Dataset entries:
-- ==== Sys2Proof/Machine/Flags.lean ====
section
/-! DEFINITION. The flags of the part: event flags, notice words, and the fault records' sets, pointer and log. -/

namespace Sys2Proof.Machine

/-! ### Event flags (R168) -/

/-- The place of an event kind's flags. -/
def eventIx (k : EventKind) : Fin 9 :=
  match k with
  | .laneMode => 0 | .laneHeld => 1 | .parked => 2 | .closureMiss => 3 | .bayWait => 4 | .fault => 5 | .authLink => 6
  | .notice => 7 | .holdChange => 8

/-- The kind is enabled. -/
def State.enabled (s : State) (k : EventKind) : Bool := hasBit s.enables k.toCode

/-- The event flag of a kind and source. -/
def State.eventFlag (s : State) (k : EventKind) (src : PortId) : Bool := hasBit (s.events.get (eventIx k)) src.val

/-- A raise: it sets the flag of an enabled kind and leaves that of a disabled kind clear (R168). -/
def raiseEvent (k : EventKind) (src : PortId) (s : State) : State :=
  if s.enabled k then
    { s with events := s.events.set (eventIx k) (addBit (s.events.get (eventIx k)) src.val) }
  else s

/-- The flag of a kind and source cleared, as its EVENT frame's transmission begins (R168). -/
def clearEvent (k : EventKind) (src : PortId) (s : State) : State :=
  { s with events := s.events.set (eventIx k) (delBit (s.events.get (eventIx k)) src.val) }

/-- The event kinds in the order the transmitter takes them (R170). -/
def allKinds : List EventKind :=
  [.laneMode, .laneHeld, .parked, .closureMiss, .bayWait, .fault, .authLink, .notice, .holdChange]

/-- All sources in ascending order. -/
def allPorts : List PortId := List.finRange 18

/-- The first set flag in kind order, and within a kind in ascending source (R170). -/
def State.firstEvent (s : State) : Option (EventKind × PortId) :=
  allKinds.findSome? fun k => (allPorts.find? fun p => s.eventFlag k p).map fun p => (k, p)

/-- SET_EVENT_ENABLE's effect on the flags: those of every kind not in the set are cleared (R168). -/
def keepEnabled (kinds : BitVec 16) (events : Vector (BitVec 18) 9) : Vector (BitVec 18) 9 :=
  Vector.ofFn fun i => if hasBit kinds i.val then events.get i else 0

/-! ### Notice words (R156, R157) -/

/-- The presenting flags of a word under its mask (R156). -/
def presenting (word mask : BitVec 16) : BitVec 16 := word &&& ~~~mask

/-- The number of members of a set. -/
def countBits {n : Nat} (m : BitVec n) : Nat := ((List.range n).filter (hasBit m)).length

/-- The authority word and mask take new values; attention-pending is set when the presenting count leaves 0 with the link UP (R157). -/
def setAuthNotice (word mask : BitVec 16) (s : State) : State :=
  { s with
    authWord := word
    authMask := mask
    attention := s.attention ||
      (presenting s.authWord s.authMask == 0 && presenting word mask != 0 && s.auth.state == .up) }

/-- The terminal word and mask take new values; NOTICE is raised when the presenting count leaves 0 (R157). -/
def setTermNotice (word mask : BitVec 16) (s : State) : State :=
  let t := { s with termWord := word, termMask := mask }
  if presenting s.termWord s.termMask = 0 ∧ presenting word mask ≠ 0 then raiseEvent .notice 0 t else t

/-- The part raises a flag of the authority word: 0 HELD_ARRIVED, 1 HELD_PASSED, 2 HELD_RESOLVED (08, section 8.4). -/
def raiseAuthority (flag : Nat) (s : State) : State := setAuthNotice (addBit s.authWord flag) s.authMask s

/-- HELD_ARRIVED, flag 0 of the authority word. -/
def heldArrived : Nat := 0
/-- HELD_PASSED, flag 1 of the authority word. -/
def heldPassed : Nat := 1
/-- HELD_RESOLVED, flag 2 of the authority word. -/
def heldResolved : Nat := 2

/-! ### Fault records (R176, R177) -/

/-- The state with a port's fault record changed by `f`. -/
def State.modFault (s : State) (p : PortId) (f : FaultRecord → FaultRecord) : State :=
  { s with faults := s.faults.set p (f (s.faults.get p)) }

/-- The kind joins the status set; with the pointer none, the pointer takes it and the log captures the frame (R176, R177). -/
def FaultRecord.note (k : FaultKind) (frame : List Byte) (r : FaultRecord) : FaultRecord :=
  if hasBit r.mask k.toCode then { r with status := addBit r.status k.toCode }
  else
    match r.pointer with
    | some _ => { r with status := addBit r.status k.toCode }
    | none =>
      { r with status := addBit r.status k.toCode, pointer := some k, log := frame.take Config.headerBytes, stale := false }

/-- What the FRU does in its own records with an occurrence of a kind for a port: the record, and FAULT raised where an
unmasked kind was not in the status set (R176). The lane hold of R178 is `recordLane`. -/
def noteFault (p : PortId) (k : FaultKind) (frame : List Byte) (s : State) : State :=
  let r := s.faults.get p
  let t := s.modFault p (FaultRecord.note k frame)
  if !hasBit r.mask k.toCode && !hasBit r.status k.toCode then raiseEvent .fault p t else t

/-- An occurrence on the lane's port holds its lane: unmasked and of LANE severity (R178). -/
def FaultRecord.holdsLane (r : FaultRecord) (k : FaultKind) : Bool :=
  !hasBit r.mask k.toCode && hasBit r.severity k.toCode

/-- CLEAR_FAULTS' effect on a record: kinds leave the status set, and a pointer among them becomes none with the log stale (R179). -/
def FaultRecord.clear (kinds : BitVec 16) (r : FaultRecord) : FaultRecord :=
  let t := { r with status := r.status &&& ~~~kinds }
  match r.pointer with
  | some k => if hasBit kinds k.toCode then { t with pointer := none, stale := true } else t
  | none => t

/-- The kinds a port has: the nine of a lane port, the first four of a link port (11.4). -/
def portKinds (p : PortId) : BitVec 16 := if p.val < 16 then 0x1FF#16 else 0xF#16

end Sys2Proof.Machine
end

__WORK ITEM__:
Exactly as written, repeat each line from the beginning of the data above to the line containing "def State.eventFlag (s", inclusive.

__RESULT OF THE EXERCISE__:
-- ==== Sys2Proof/Machine/Flags.lean ====
section
/-! DEFINITION. The flags of the part: event flags, notice words, and the fault records' sets, pointer and log. -/

namespace Sys2Proof.Machine

/-! ### Event flags (R168) -/

/-- The place of an event kind's flags. -/
def eventIx (k : EventKind) : Fin 9 :=
  match k with
  | .laneMode => 0 | .laneHeld => 1 | .parked => 2 | .closureMiss => 3 | .bayWait => 4 | .fault => 5 | .authLink => 6
  | .notice => 7 | .holdChange => 8

/-- The kind is enabled. -/
def State.enabled (s : State) (k : EventKind) : Bool := hasBit s.enables k.toCode

/-- The event flag of a kind and source. -/
def State.eventFlag (s : State) (k : EventKind) (src : PortId) : Bool := hasBit (s.events.get (eventIx k)) src.val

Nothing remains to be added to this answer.